After the mother informed DSS that she planned to take Ben out of North Carolina at the end of February, DSS obtained nonsecure custody of the juvenile on 21 February 2023 and placed him in foster care. On the same date, DSS filed a petition alleging that Ben was an abused and neglected juvenile. In each of three subsequent orders on the need for continued nonsecure custody entered between 28 February and 5 April 2023, the district court concluded it was not in Ben’s best interest to visit with respondent-father and barred respondent-father and the mother from having contact with each other. On 4 May 2023, in a fourth order on the need for continued nonsecure custody, the court allowed respondent-father one hour of supervised visitation per week.

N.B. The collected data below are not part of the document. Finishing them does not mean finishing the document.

/-- The parts of `n` bytes from offset `o`, split at 64-byte boundaries: offset and length. -/
def lineParts : Nat → Nat → Nat → List (Nat × Nat)
  | 0, _, _ => []
  | fuel + 1, o, n => if n = 0 then [] else let m := min n (64 - o % 64); (o, m) :: lineParts fuel (o + m) (n - m)

/-- Master code 0xC0. -/
def mBAR2 := 0xC0

/-- One part of a BAR2 read with its own line's status. `x` is what flips in the stored line and on the way, and its
attempts that received BUSY. -/
def bar2Part (s : State) (o n : Nat) (x : BitVec 560 × List (BitVec 560) × Fin 5) : State :=
  let s1 := memRead s mBAR2 (o / 64 * 64) 0 x.1.toNat x.2.2 false (x.2.1.map (·.toNat))
  match s1.rsps with
  | [] => s1
  | q :: _ => let c := memCpl q.status; complete s1 c.1 c.2 (if c.1 = .sc then n else 0) (if c.1 = .sc then bits q.data (8 * (o % 64)) (8 * n) else 0)

/-- The memory dies serve the host: requests wait until they are initialised and the links are trained. -/
def bar2Ready (s : State) : Bool := linkUp s && mayIssue s mBAR2 && decide (pwrState s ≤ wIDLE)

def bar2Read (s : State) (o n : Nat) (xs : List (BitVec 560 × List (BitVec 560) × Fin 5)) : State :=
  if !linkUp s then s
  else if (pciFn s 0).d3 then refuse s .ur
  else if !pciOn s then refuse s .ca
  else if !bar2Ready s then s
  else forEach ((lineParts 66 o n).zipIdx) (fun s p => bar2Part s p.1.1 p.1.2 (xs.getD p.2 (0, [], 0))) s

def execBar2Read (off : BitVec 28) (len : Fin 4097) (parts : List (BitVec 560 × List (BitVec 560) × Fin 5)) (s : State) :
    Host.Outcome State Fault Refusal :=
  done (bar2Read s off.toNat len parts)

/-- A failed BAR2 write is recorded and reported. -/
def bar2Err (s : State) (o st : Nat) : State :=
  let s1 := raise s 0x2003 []
  if flag s F.PCI_BAR2_WERR_VALID then s1
  else setFld (setFld (setFld s1 F.PCI_BAR2_WERR_STATUS st) F.PCI_BAR2_WERR_OFF_OFFSET o) F.PCI_BAR2_WERR_VALID 1

/-- One part of a BAR2 write: its status and the state it leaves. -/
def bar2Store (s : State) (o n be data flips : Nat) (wire : List Nat) (busy : Bool) : Nat × State :=
  let s1 := memWrite s mBAR2 (o / 64 * 64) 0 ((be % 2 ^ n) * 2 ^ (o % 64)) ((data % 2 ^ (8 * n)) * 2 ^ (8 * (o % 64))) flips wire busy false
  ((s1.rsps.head?.map (·.status)).getD 0, s1)

/-- The parts of a BAR2 write in address order, with the first failing status. -/
def bar2Stores (be data flips : Nat) (wire : List Nat) (busy : Bool) (o0 : Nat) : List (Nat × Nat) → Nat → State → Nat × State
  | [], st, s => (st, s)
  | (o, n) :: t, st, s =>
    let r := bar2Store s o n (be >>> (o - o0)) (data >>> (8 * (o - o0))) flips wire busy
    bar2Stores be data flips wire busy o0 t (if st = 0 then r.1 else st) r.2

/-- A BAR2 write of `n` bytes; a poisoned one is discarded and logged by AER. -/
def bar2Write (s : State) (o n be data : Nat) (ep : Bool) (flips : Nat) (wire : List Nat) (busy : Bool) : State :=
  if !linkUp s || (pciFn s 0).d3 then s
  else if ep then setPciFn s 0 { pciFn s 0 with aer := true }
  else if !pciOn s then bar2Err s o ST.disabled
  else if !bar2Ready s then s
  else
    let r := bar2Stores be data flips wire busy o (lineParts 10 o n) 0 s
    if r.1 = 0 then r.2 else bar2Err r.2 o r.1

def execBar2Write (off : BitVec 28) (len : Fin 513) (be : BitVec 512) (data : BitVec 4096) (ep : Bool) (flips : BitVec 560)
    (wire : List (BitVec 560)) (busy : Bool) (s : State) : Host.Outcome State Fault Refusal :=
  done (bar2Write s off.toNat len be.toNat data.toNat ep flips.toNat (wire.map (·.toNat)) busy)

/-! ### User functions (R377, R378) -/

/-- A discarded write, or a Completer Abort of the third and fourth rows of R378. -/
def ufDisc (s : State) : State := raiseMerged (satInc s F.PCI_UF_DISC_DISC) 0x2004 0 []

/-- A user-function request that its state refuses: `st` for a read, discarded for a write. -/
def ufRefuse (s : State) (write : Bool) (st : CplSt) : State := ufDisc (if write then s else refuse s st)

/-- The region that owns function f. -/
def ufRegion (s : State) (f : Nat) : Nat := fld s (F.FAB_FUNCf_OWN_REGION f)

/-- The owner's request interface transfers now: it runs, and an edge of region clock 0 is given. -/
def ufTicks (s : State) (f : Nat) : Bool := regTicks s (ufRegion s f) && regClkEn s (ufRegion s f) 0 && !regFrozen s (ufRegion s f)

/-- The bytes of an MSI-X table entry: ADDRESS, DATA and the mask. -/
def msixEntry (x : PciFn) (v : Nat) : Nat :=
  smGet x.addr v 0 + smGet x.data v 0 * 2 ^ 64 + b2n (!x.unmask.contains v) * 2 ^ 96

/-- An MSI-X table entry replaced. -/
def setMsixEntry (x : PciFn) (v e : Nat) : PciFn :=
  { x with
    addr := smSet x.addr v (bits e 2 62 * 4) 0
    data := smSet x.data v (bits e 64 32) 0
    unmask := if bitOf e 96 then x.unmask.filter (· != v) else if x.unmask.contains v then x.unmask else x.unmask ++ [v] }

/-- A byte of the table or of the Pending Bit Array that the endpoint serves in BAR0 of a user function. -/
def msixByte (x : PciFn) (size o : Nat) : Nat :=
  if size - 0x1000 ≤ o ∧ o < size - 0xC00 then bits (msixEntry x ((o - (size - 0x1000)) / 16)) (8 * (o % 16)) 8
  else ((List.range 8).foldl (fun v i => v + b2n (x.pend.contains (8 * (o - (size - 0x800)) + i)) * 2 ^ i) 0)

/-- A byte of the table written; the Pending Bit Array ignores writes. -/
def msixPut (x : PciFn) (size o b : Nat) : PciFn :=
  if size - 0x1000 ≤ o ∧ o < size - 0xC00 then
    let v := (o - (size - 0x1000)) / 16
    setMsixEntry x v (putBits (msixEntry x v) (8 * (o % 16)) 8 b)
  else x

/-- The endpoint serves this range of BAR0 itself. -/
def msixRange (size o n : Nat) : Bool :=
  (decide (size - 0x1000 ≤ o) && decide (o + n ≤ size - 0xC00)) || (decide (size - 0x800 ≤ o) && decide (o + n ≤ size - 0x7F8))

/-- The MSI-X structures of a user function accessed. -/
def msixAccess (s : State) (f size o n : Nat) (write : Bool) (be data : Nat) : State :=
  if write then
    setPciFn s f ((List.range n).foldl (fun x i => if bitOf be i then msixPut x size (o + i) (bits data (8 * i) 8) else x) (pciFn s f))
  else complete s .sc false n ((List.range n).foldr (fun i v => msixByte (pciFn s f) size (o + i) + 256 * v) 0)

/-- The reads that function f's owner has accepted, ended ones whose completion is still awaited included. -/
def ufReads (s : State) (f : Nat) : List UfRead := s.pci.reads.filter fun x => x.fn == f

/-- The reads outstanding on the interface of a region. -/
def regionReads (s : State) (r : Nat) : Nat := (s.pci.reads.filter fun x => ufRegion s x.fn == r).length

/-- The lowest tag that no accepted read of the owner holds. -/
def freeTag (s : State) (r : Nat) : Option Nat :=
  (List.range 64).find? fun t => !s.pci.reads.any fun x => ufRegion s x.fn == r && x.tag == t

/-- A BAR request of a user function. One that its owner's interface cannot take now waits. -/
def ufRequest (s : State) (f : Nat) (bar2 : Bool) (o n : Nat) (write : Bool) (be data : Nat) : State :=
  let size := 2 ^ barSize s f 0
  let r := ufRegion s f
  if !linkUp s then s
  else if !ufShown s f then (if write then ufDisc s else refuse s .ur)
  else if (pciFn s f).d3 then (if write then s else refuse s .ur)
  else if !bar2 && msixRange size o n then msixAccess s f size o n write be data
  else if !pciOn s || regState s r != gRELEASED then ufRefuse s write .ca
  else if !ufTicks s f then s
  else
    let q : UfReq := ⟨r, f, if bar2 then 1 else 0, o, n, write, be, data⟩
    if write then setPci s { s.pci with handed := q :: s.pci.handed }
    else match freeTag s r with
      | none => s
      | some t => setPci s { s.pci with handed := q :: s.pci.handed, reads := s.pci.reads ++ [⟨f, t, n, false⟩] }

def execUfRequest (f : Fin 3) (bar2 : Bool) (off : BitVec 30) (len : Fin 513) (write : Bool) (be : BitVec 512) (data : BitVec 4096)
    (s : State) : Host.Outcome State Fault Refusal :=
  done (ufRequest s (f + 1) bar2 off.toNat len write be.toNat data.toNat)

/-- Draining of a disabled endpoint: no accepted request is still to complete. -/
def pciDrained (s : State) : Bool := s.pci.reads.all (·.dead)
def pciDrainEnd (s : State) : State := setFld (setFld s F.PCI_CTRL_ENABLE 0) F.PCI_STATUS_DRAINING 0

/-- The fabric completes a read with UC_LAST; `ok` tells that every beat was OK. -/
def ufCompletion (s : State) (f tag : Nat) (ok : Bool) (data : Nat) : State :=
  match (ufReads s f).find? fun x => x.tag == tag with
  | none => s
  | some x =>
    if !ufTicks s f then s
    else
      let s1 := setPci s { s.pci with reads := s.pci.reads.erase x }
      if x.dead then s1
      else if ok then complete s1 .sc false x.len (data % 2 ^ (8 * x.len)) else refuse s1 .ca

def execUfCompletion (f : Fin 3) (tag : BitVec 6) (ok : Bool) (data : BitVec 4096) (s : State) : Host.Outcome State Fault Refusal :=
  done (ufCompletion s (f + 1) tag.toNat ok data.toNat)

/-- No UC_LAST within PCI_UF_TO; a later completion for the tag is discarded. -/
def ufTimeout (s : State) (f tag : Nat) : State :=
  match (ufReads s f).find? fun x => x.tag == tag && !x.dead with
  | none => s
  | some x => ufDisc (refuse (setPci s { s.pci with reads := s.pci.reads.map fun y => if y = x then { y with dead := true } else y }) .ca)

def execUfTimeout (f : Fin 3) (tag : BitVec 6) (s : State) : Host.Outcome State Fault Refusal := done (ufTimeout s (f + 1) tag.toNat)

/-! ### MSI-X (R379, R380) -/

/-- The fabric of a function's owner requests a vector; a function in D3hot discards it. -/
def ufMsix (s : State) (f v : Nat) : State :=
  let x := pciFn s f
  if !ufOwned s f || !ufTicks s f || x.d3 || x.pend.contains v then s else setPciFn s f { x with pend := x.pend ++ [v] }

def execUfMsixReq (f : Fin 3) (vec : BitVec 6) (s : State) : Host.Outcome State Fault Refusal := done (ufMsix s (f + 1) vec.toNat)

/-- A pending vector of function 0 is sent. -/
def sendVec0 (s : State) (v : Nat) : State :=
  let x := pciFn s 0
  if bitOf (fld s F.PCI_PBA_PENDING) v && x.msix && x.bme && !x.fmask && !x.d3 && !flag s (F.PCI_MSIXv_CTRL_MASK v) then
    let s1 := setFld s F.PCI_PBA_PENDING (putBits (fld s F.PCI_PBA_PENDING) v 1 0)
    postHost s1 (fld s (F.PCI_MSIXv_ADDR_ADDRESS v)) 4 (fld s (F.PCI_MSIXv_DATA_DATA v))
  else s

/-- A pending vector of a user function is sent. -/
def sendVecUf (s : State) (f v : Nat) : State :=
  let x := pciFn s f
  if x.pend.contains v && x.msix && x.bme && !x.fmask && !x.d3 && x.unmask.contains v then
    postHost (setPciFn s f { x with pend := x.pend.filter (· != v) }) (smGet x.addr v 0) 4 (smGet x.data v 0)
  else s

def execMsixSend (fn : Fin 4) (vec : BitVec 8) (s : State) : Host.Outcome State Fault Refusal :=
  done (if !linkUp s then s else if fn = 0 then sendVec0 s vec.toNat else sendVecUf s fn vec.toNat)

/-! ### Disabling and host resets (R383, R384) -/

/-- Clearing PCI_CTRL.ENABLE. -/
def pciDisable (s : State) : State :=
  if !flag s F.PCI_CTRL_ENABLE then s else if pciDrained s then pciDrainEnd s else setFld s F.PCI_STATUS_DRAINING 1

def execPciDisable (s : State) : Host.Outcome State Fault Refusal := done (pciDisable s)

/-- The endpoint's registers and configuration spaces at reset values, apart from the counters. -/
def pciRegsReset (s : State) : State :=
  let keep := fun (f : Fld) (s' : State) => setFld s' f (fld s f)
  let s1 := keep F.PCI_CNT_BAD_WR_BAD_WR (keep F.PCI_UF_DISC_DISC (keep F.PCI_LINK_DOWN_DOWNS (resetBlockRegs s 0x20)))
  let s2 := forEach [0, 1, 2, 3] (fun s' f => setPciFn s' f { ident := (pciFn s f).ident }) s1
  setPci s2 { s2.pci with ptmEnable := false, reads := s2.pci.reads.map fun x => { x with dead := true } }

/-- A BLOCK reset of PCI leaves the link up; the deadline and the hiding belong to the endpoint (R353). -/
def pciReset (s : State) : State :=
  let keep := fun (f : Fld) (s' : State) => setFld s' f (fld s f)
  keep F.PCI_STATUS_LINK_UP (keep F.PCI_STATUS_SPEED (keep F.PCI_STATUS_WIDTH (deadlineClear (pciRegsReset (bmeClear s)))))

/-- PERST (1) or HOTRST (0) as every part of R26 sees it at its assertion. -/
def hostReset (s : State) (kind : Nat) : State :=
  let s1 := raise (satInc (pciRegsReset s) F.PCI_LINK_DOWN_DOWNS) 0x2002 [(1, kind)]
  let s2 := setPci s1 { s1.pci with ready := false, l1 := false }
  let s3 := setFld (hostSideReset s2) F.HWN_STATUS_BME 0
  let s4 := setFld (setFld (setFld s3 F.ANG_PTM_HOST_HOST_TIME 0) F.ANG_PTM_RT_RING_TIME 0) F.ANG_PTM_CTRL_DONE 0
  cfgHostReset (setFld s4 F.ANG_PTM_CTRL_CAPTURE 0)

end Sys2Proof.Machine
end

The abuse and neglect petition was heard on 6 June 2023, and an adjudication and initial disposition order was entered on 10 July 2023 in which Ben was determined to, be an abused juvenile as defined in N.C.G.S. § 7B-101(1) and a neglected juvenile as defined in N.C.G.S. § 7B-101(15). In the adjudication portion of the order, the district court made several findings of fact covering the circumstances recounted above. The trial court concluded that reasonable efforts to reunify respondent-father with Ben were not required and ordered respondent-father not to have contact with the mother. The district court did not cease reunification efforts with the mother and afforded her ten hours of supervised visitation with Ben, who was placed with the maternal grandparents.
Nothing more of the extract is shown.